─── INFORMATION

/-- The walk from a table at a level down (15 R371, R427 step 2). -/
def walkFrom (w : Work) (who va : Nat) : Nat → Nat → Except Miss Leaf
  | 0, table => do
    let pa := table + 8 * (va / 2 ^ 12 % 512)
    let e ← readEntry w who pa
    if !pteValid e then .error (.flt cPAGE_FAULT 0)
    else if pteMalformed 0 e then .error (.flt cPAGE_FAULT 2)
    else .ok { entry := e, at_ := pa, level := 0 }
  | n + 1, table => do
    let pa := table + 8 * (va / 2 ^ (12 + 9 * (n + 1)) % 512)
    let e ← readEntry w who pa
    if !pteValid e then .error (.flt cPAGE_FAULT 0)
    else if pteMalformed (n + 1) e then .error (.flt cPAGE_FAULT 2)
    else if ptePerm e = 0 then walkFrom w who va n (ptePpn e * 4096)
    else .ok { entry := e, at_ := pa, level := n + 1 }

/-- The places of the entries that a walk reads, from a table at a level down, to the one at which it ends. -/
def walkReads (w : Work) (va : Nat) : Nat → Nat → List Nat
  | 0, table => [hbmLoc (table + 8 * (va / 2 ^ 12 % 512))]
  | n + 1, table =>
    let pa := table + 8 * (va / 2 ^ (12 + 9 * (n + 1)) % 512)
    let e := w.num (hbmLoc pa) 8
    let on := pteValid e && !pteMalformed (n + 1) e && ptePerm e == 0 && !w.m.poisoned (hbmLoc pa) && decide (pa + 8 ≤ hbmEnd)
    hbmLoc pa :: (if on then walkReads w va n (ptePpn e * 4096) else [])

/-- The entries of the leaf's group: 16 at level 0 and 64 at level 2 with CT, else the leaf alone (15 R372). -/
def groupSize (l : Leaf) : Nat := if pteCT l.entry then (if l.level = 0 then 16 else 64) else 1

/-- Whether member i of a group agrees with the leaf (15 R372, R427 step 4). -/
def memberOk (l : Leaf) (base i e : Nat) : Bool :=
  pteValid e && !pteMalformed l.level e && pteCT e && pteShared e == pteShared l.entry &&
  ptePpn e * 4096 == base + i * 2 ^ (12 + 9 * l.level)

/-- The other members checked, from number i up, `k` of them left. -/
def checkMembers (w : Work) (who : Nat) (l : Leaf) (base first : Nat) : Nat → Nat → Except Miss Unit
  | _, 0 => .ok ()
  | i, k + 1 => do
    let e ← readEntry w who (first + 8 * i)
    if memberOk l base i e then checkMembers w who l base first (i + 1) k else .error (.flt cPAGE_FAULT 3)

/-- The places of the members that this check reads, to the one at which it ends. -/
def memberReads (w : Work) (l : Leaf) (base first : Nat) : Nat → Nat → List Nat
  | _, 0 => []
  | i, k + 1 =>
    let pa := hbmLoc (first + 8 * i)
    pa :: (if !w.m.poisoned pa && memberOk l base i (w.num pa 8) then memberReads w l base first (i + 1) k else [])

/-- How much address space an entry at the leaf's level covers (15 R371). -/
def Leaf.span (l : Leaf) : Nat := 2 ^ (12 + 9 * l.level)

/-- The number of the leaf's entry for an address among its group (15 R372). -/
def Leaf.index (l : Leaf) (va : Nat) : Nat := va / l.span % 512 % groupSize l

/-- The physical address at which the leaf's group starts. -/
def Leaf.base (l : Leaf) (va : Nat) : Nat := ptePpn l.entry * 4096 - l.index va * l.span

/-- The place of the group's first entry. -/
def Leaf.first (l : Leaf) (va : Nat) : Nat := l.at_ - 8 * l.index va

/-- Whether the leaf names this package's memory. An entry with RM = 1 that names this package itself is taken as one with RM = 0, range
check and all (DESIGN CHOICE, log 56: R427 step 3 names RM = 0 alone, and R300 calls such an access not remote). -/
def Leaf.here (l : Leaf) : Bool := !pteRM l.entry || ptePkg l.entry == Config.packageNumber

/-- Whether the group's frame is aligned and inside the HBM (15 R372, R427 step 3). -/
def Leaf.fits (l : Leaf) (va : Nat) : Bool :=
  let size := groupSize l * l.span
  !(ptePpn l.entry * 4096 < l.index va * l.span || l.base va % size != 0 || (l.here && decide (hbmEnd < l.base va + size)))

/-- The byte that the leaf names for an address. -/
def Leaf.place (l : Leaf) (va : Nat) : Nat :=
  let pa := l.base va + va % (groupSize l * l.span)
  if l.here then hbmLoc pa else remoteLoc (ptePkg l.entry) pa

/-- The level at which a walk starts, and the table there (15 R371). -/
def walkTop (spt : Word) : Nat := if bitB spt 0 then 4 else 3
def walkRoot (spt : Word) : Nat := bitsN spt 12 40 * 4096

/-- The places of all the entries that a walk of an address reads, the members of the leaf's group among them (15 R372, R427). -/
def walkTouched (w : Work) (who : Nat) (spt : Word) (va : Nat) : List Nat :=
  if 2 ^ (12 + 9 * (walkTop spt + 1)) ≤ va then [] else
  walkReads w va (walkTop spt) (walkRoot spt) ++
  (match walkFrom w who va (walkTop spt) (walkRoot spt) with
   | .ok l => if groupSize l ≠ 1 ∧ l.fits va then memberReads w l (l.base va) (l.first va) 0 (groupSize l) else []
   | .error _ => [])

/-- The reads of a walk write a good Almanac copy back over a bad one (13 R314). -/
def Work.scrubWalk (w : Work) (who : Nat) (spt : Word) (va : Nat) : Work :=
  if inLocal va then w else (walkTouched w who spt va).foldl (fun w x => w.scrub x) w

/-- A and D written into every member of the leaf's group, from the entry at `first` (15 R373). -/
def setAD (w : Work) (first : Nat) (bits : Nat) : Nat → Work
  | 0 => w
  | k + 1 =>
    let pa := first + 8 * k
    let e := w.num (hbmLoc pa) 8
    setAD (w.putNoted 0 0 (hbmLoc pa) (leBytes 8 (e ||| bits))) first bits k

/-- The leaf of an address outside the local region, through a context's page tables, checked for an access (0 read, 1 write, 2 fetch)
of an agent at a level (15 R371, R372, R427; 12 R300). -/
def walkLeaf (w : Work) (who : Nat) (spt : Word) (sup : Bool) (va acc : Nat) : Except Miss Leaf := do
  if 2 ^ (12 + 9 * (walkTop spt + 1)) ≤ va then .error (.flt cPAGE_FAULT 4) else
  let l ← walkFrom w who va (walkTop spt) (walkRoot spt)
  if !l.fits va then .error (.flt cPAGE_FAULT 2) else
  if groupSize l ≠ 1 then checkMembers w who l (l.base va) (l.first va) 0 (groupSize l) else .ok ()
  let need := if acc = 0 then 1 else if acc = 1 then 2 else 4
  if ptePerm l.entry / need % 2 = 0 || (!sup && !pteU l.entry) || (sup && acc == 2 && pteU l.entry) then
    .error (.flt cPAGE_FAULT 1) else
  if pteRM l.entry && decide (w.m.pkg.podSize ≤ ptePkg l.entry) then .error (.flt cACCESS_VIOLATION 9) else .ok l

/-- The byte that the address names for that access; A and D are set as the walk does, once no linked read holds their lines back
(15 R373; 03 R72). The walk's reads write a good Almanac copy back over a bad one (13 R314). -/
def walkPlace (w : Work) (who : Nat) (spt : Word) (sup : Bool) (va acc : Nat) : Except Miss (Nat × Work) :=
  match walkLeaf w who spt sup va acc with
  | .error (.flt c d) => .error (.walk c d (walkTouched w who spt va))
  | .error e => .error e
  | .ok l =>
    let n := groupSize l
    let first := l.first va
    let bits := if acc = 1 then 0xC0 else 0x40
    let unset := l.entry &&& bits != bits
    if unset && (List.range n).any (fun k => w.m.heldFor who (lineOf (hbmLoc (first + 8 * k)))) then .error (.hold .heldLine) else
    let w := w.scrubWalk who spt va
    .ok (l.place va, if unset then setAD w first bits n else w)

/-- Where an address outside the local region lies through a context's page tables, whatever access they allow and whoever holds or
owns their lines; none where they name no place. -/
def Work.translated (w : Work) (spt : Word) (va : Nat) : Option Nat :=
  let free : Work := { w with m := { w.m with engines := [] } }
  if 2 ^ (12 + 9 * (walkTop spt + 1)) ≤ va then none else
  match walkFrom free 384 va (walkTop spt) (walkRoot spt) with
  | .ok l => if l.fits va then some (l.place va) else none
  | .error _ => none

/-- The byte that an address names for a scalar access, an engine or a sequencer of slot n: the local region, or the page
tables of a context (03 R68; 15 R371). -/
def scalarPlace (w : Work) (n : Nat) (spt : Word) (sup : Bool) (a : Word) (acc : Nat) : Except Miss (Nat × Work) :=
  if inLocal a.toNat then (localPlace w.m n a.toNat).map (fun l => (l, w))
  else walkPlace w n spt sup a.toNat acc

/-! ### The vector page table -/

/-- The granule in bytes: GR of `vwbase` (03 R86). -/
def granule (vwbase : Word) : Nat := 2 ^ (30 + 2 * bitsN vwbase 0 2)

/-- The base of the vector window: the bits below 4,096 x G read as zero (03 R86). -/
def windowBase (vwbase : Word) : Nat :=
  let b := bitsN vwbase 30 27 * 2 ^ 30
  b - b % (4096 * granule vwbase)

/-- The entry of the vector page table that an address selects, if it lies in the window (06 R143, R152). -/
def vptIndex (vwbase : Word) (a : Nat) : Option Nat :=
  let b := windowBase vwbase
  if b ≤ a ∧ a < b + 4096 * granule vwbase then some ((a - b) / granule vwbase) else none

/-- The byte that an entry of the vector page table names for an access at an address in the window (06 R152; 15 R377; 12 R300). -/
def vptPlace (m : Mach) (vwbase : Word) (e a : Nat) (write : Bool) : Except Miss Nat :=
  let g := granule vwbase
  let pa := e / 2 ^ 30 % 2 ^ 22 * 2 ^ 30
  let rm := e / 4 % 2 == 1
  if e % 2 = 0 then .error (.flt cVPAGE_FAULT 0)
  else if e / 8 % 2 ^ 27 ≠ 0 || e / 2 ^ 62 ≠ 0 || pa % g ≠ 0 || decide (hbmEnd < pa + g) then
    .error (.flt cVPAGE_FAULT 1)
  else if write && e / 2 % 2 = 0 then .error (.flt cACCESS_VIOLATION 5)
  else if rm && decide (m.pkg.podSize ≤ e / 2 ^ 52 % 1024) then .error (.flt cACCESS_VIOLATION 9)
  else
    let p := pa + (a - windowBase vwbase) % g
    .ok (if rm && e / 2 ^ 52 % 1024 != Config.packageNumber then remoteLoc (e / 2 ^ 52 % 1024) p else hbmLoc p)

/-- The byte that an address names for a vector element access: checks 3 to 6 of 06 R153, at orientation `col` (06 R143,
R150, R152; 15 R377; 12 R300). -/
def vectorPlace (m : Mach) (n : Nat) (a : Word) (write col : Bool) : Except Miss Nat :=
  if inLocal a.toNat then do
    let _ ← localPlace m n a.toNat
    localPlace m n (orient col a.toNat)
  else
    let s := m.slot n
    match vptIndex s.ctl.vwbase a.toNat with
    | none => .error (.flt cACCESS_VIOLATION 1)
    | some ix =>
      if col then .error (.flt cORIENTATION_INVALID 0)
      else vptPlace m s.ctl.vwbase (tabGet 0 (m.context s.unit.ctx).vpt ix).toNat a.toNat write

/-- Vector page-table entry of a vector address, for the hotness counters (06 R172). -/
def hotIndex (s : Slot) (a : Word) : Option Nat :=
  if inLocal a.toNat then none else vptIndex s.ctl.vwbase a.toNat

/-! ### Waiting, errors and reads -/

/-- Whether a copy that reached its issue point earlier owns the line or has it still to take (11 R271). -/
def Mach.ownedBefore (m : Mach) (ident line : Nat) : Bool :=
  m.engines.any (fun e => e.2.cmds.any (fun c => decide (c.ident < ident) && c.claims line))

/-- The lines of a run of bytes that have one good copy scrubbed (13 R314). -/
def Work.scrubRange (w : Work) (loc len : Nat) : Work :=
  (w.m.pkg.poison.filter (fun p => decide (loc < 64 * p.1 + 64) && decide (64 * p.1 < loc + len))).foldl
    (fun w p => w.scrub (64 * p.1)) w

/-- The package of a place that is marked unreachable (16 R409). -/
def Mach.lostAt (m : Mach) (loc : Nat) : Option Nat :=
  if isRemote loc && m.pkg.unreachable.contains (remotePkg loc) then some (remotePkg loc) else none

/-- The checks that let a read of the bytes at these places take place now: no line owned by a copy, no unreachable package
(11 R270; 16 R409). -/
def readable (m : Mach) (locs : List Nat) : Except Miss Unit :=
  if locs.any (fun l => m.owned (lineOf l)) then .error (.hold .ownedLine)
  else match locs.findSome? m.lostAt with
    | some pkg => .error (.lost pkg)
    | none => .ok ()

/-- The same for a write, which a linked read's hold also keeps back (03 R72). -/
def writable (m : Mach) (slot : Nat) (locs : List Nat) : Except Miss Unit := do
  readable m locs
  if locs.any (fun l => m.heldFor slot (lineOf l)) then .error (.hold .heldLine) else .ok ()

/-- n places from one upward. -/
def span (loc n : Nat) : List Nat := (List.range n).map (fun i => loc + i)

/-- A remote access counted as outstanding until it is acknowledged (12 R299, R301). -/
def Work.countRemote (w : Work) (locs : List Nat) : Work :=
  if locs.any isRemote then w.mapUnit (fun u => { u with remoteOut := u.remoteOut + 1 }) else w

/-! ### What a store leaves behind -/

/-- One byte fed to a CRC-64 with polynomial 0x42F0_E1EB_A9EA_3693, bits least significant first: the shift register runs
with the polynomial reflected (16 R404). -/
def crcBit (c : Word) : Nat → Word
  | 0 => c
  | n + 1 => crcBit (if c.getLsbD 0 then (c >>> 1) ^^^ 0xC96C5795D7870F42 else c >>> 1) n

def crcByte (c : Word) (b : Byte) : Word := crcBit (c ^^^ b.setWidth 64) 8

def crcBytes (c : Word) : List Byte → Word
  | [] => c
  | b :: bs => crcBytes (crcByte c b) bs

/-- A committed write fed to the slot's strip signature: address, size, data (16 R404). -/
def Work.feedWrite (w : Work) (a : Word) (data : List Byte) : Work :=
  w.mapThr (fun t => { t with
    sig := crcBytes t.sig (leBytes 8 a.toNat ++ leBytes 1 data.length ++ data) })

/-- A line number put into a rising list. -/
def insertLine (l : Nat) : List Nat → List Nat
  | [] => [l]
  | x :: xs => if l < x then l :: x :: xs else if l = x then x :: xs else x :: insertLine l xs

/-- The line of a virtual address enters the open record's footprint, which holds at most 262,144 lines (13 R319). -/
def OpenRecord.touch (r : OpenRecord) (a loc : Nat) : OpenRecord :=
  let l := a / 64 * 64
  if r.lines.any (fun e => e.1 = l) then r
  else if 262144 ≤ r.lines.length then { r with ovf := true }
  else { r with lines := tabSet r.lines l (loc / 64 * 64) }

/-- An Almanac write: not yet at the persistence point, and part of the open record (13 R317, R319). -/
def SlotUnit.noteAlmanac (u : SlotUnit) (a loc : Nat) : SlotUnit :=
  { u with notDurable := insertLine (lineOf loc) u.notDurable, record := u.record.map (fun r => r.touch a loc) }

/-- What a write of the running slot at virtual address a leaves behind beside its bytes: the footprint and the remote count. -/
def Work.storeMarks (w : Work) (a : Word) (locs : List Nat) : Work :=
  (if locs.any (fun l => w.m.almanac l) then
    w.mapUnit (fun u => locs.foldl (fun u l => if w.m.almanac l then u.noteAlmanac a.toNat l else u) u) else w).countRemote locs

/-- The byte writes of one access of the running slot at virtual address a, places given byte by byte, with what they leave behind. -/
def Work.storeBytes (w : Work) (a : Word) (locs : List Nat) (data : List Byte) : Work :=
  let w := if locs.any (fun l => w.m.almanac l) then w.noteBytes w.s.unit.lid w.s.unit.unit true (locs.zip data) else w
  ((locs.zip data).foldl (fun w p => w.putByte p.1 p.2) w).storeMarks a locs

──────

WHAT THE TASK REQUIRES
Please print, exactly and with nothing else, the lines from the first line of the entries through the line containing "alone (15 R372). -/".

EXERCISE RESULT
/-- The walk from a table at a level down (15 R371, R427 step 2). -/
def walkFrom (w : Work) (who va : Nat) : Nat → Nat → Except Miss Leaf
  | 0, table => do
    let pa := table + 8 * (va / 2 ^ 12 % 512)
    let e ← readEntry w who pa
    if !pteValid e then .error (.flt cPAGE_FAULT 0)
    else if pteMalformed 0 e then .error (.flt cPAGE_FAULT 2)
    else .ok { entry := e, at_ := pa, level := 0 }
  | n + 1, table => do
    let pa := table + 8 * (va / 2 ^ (12 + 9 * (n + 1)) % 512)
    let e ← readEntry w who pa
    if !pteValid e then .error (.flt cPAGE_FAULT 0)
    else if pteMalformed (n + 1) e then .error (.flt cPAGE_FAULT 2)
    else if ptePerm e = 0 then walkFrom w who va n (ptePpn e * 4096)
    else .ok { entry := e, at_ := pa, level := n + 1 }

/-- The places of the entries that a walk reads, from a table at a level down, to the one at which it ends. -/
def walkReads (w : Work) (va : Nat) : Nat → Nat → List Nat
  | 0, table => [hbmLoc (table + 8 * (va / 2 ^ 12 % 512))]
  | n + 1, table =>
    let pa := table + 8 * (va / 2 ^ (12 + 9 * (n + 1)) % 512)
    let e := w.num (hbmLoc pa) 8
    let on := pteValid e && !pteMalformed (n + 1) e && ptePerm e == 0 && !w.m.poisoned (hbmLoc pa) && decide (pa + 8 ≤ hbmEnd)
    hbmLoc pa :: (if on then walkReads w va n (ptePpn e * 4096) else [])

/-- The entries of the leaf's group: 16 at level 0 and 64 at level 2 with CT, else the leaf alone (15 R372). -/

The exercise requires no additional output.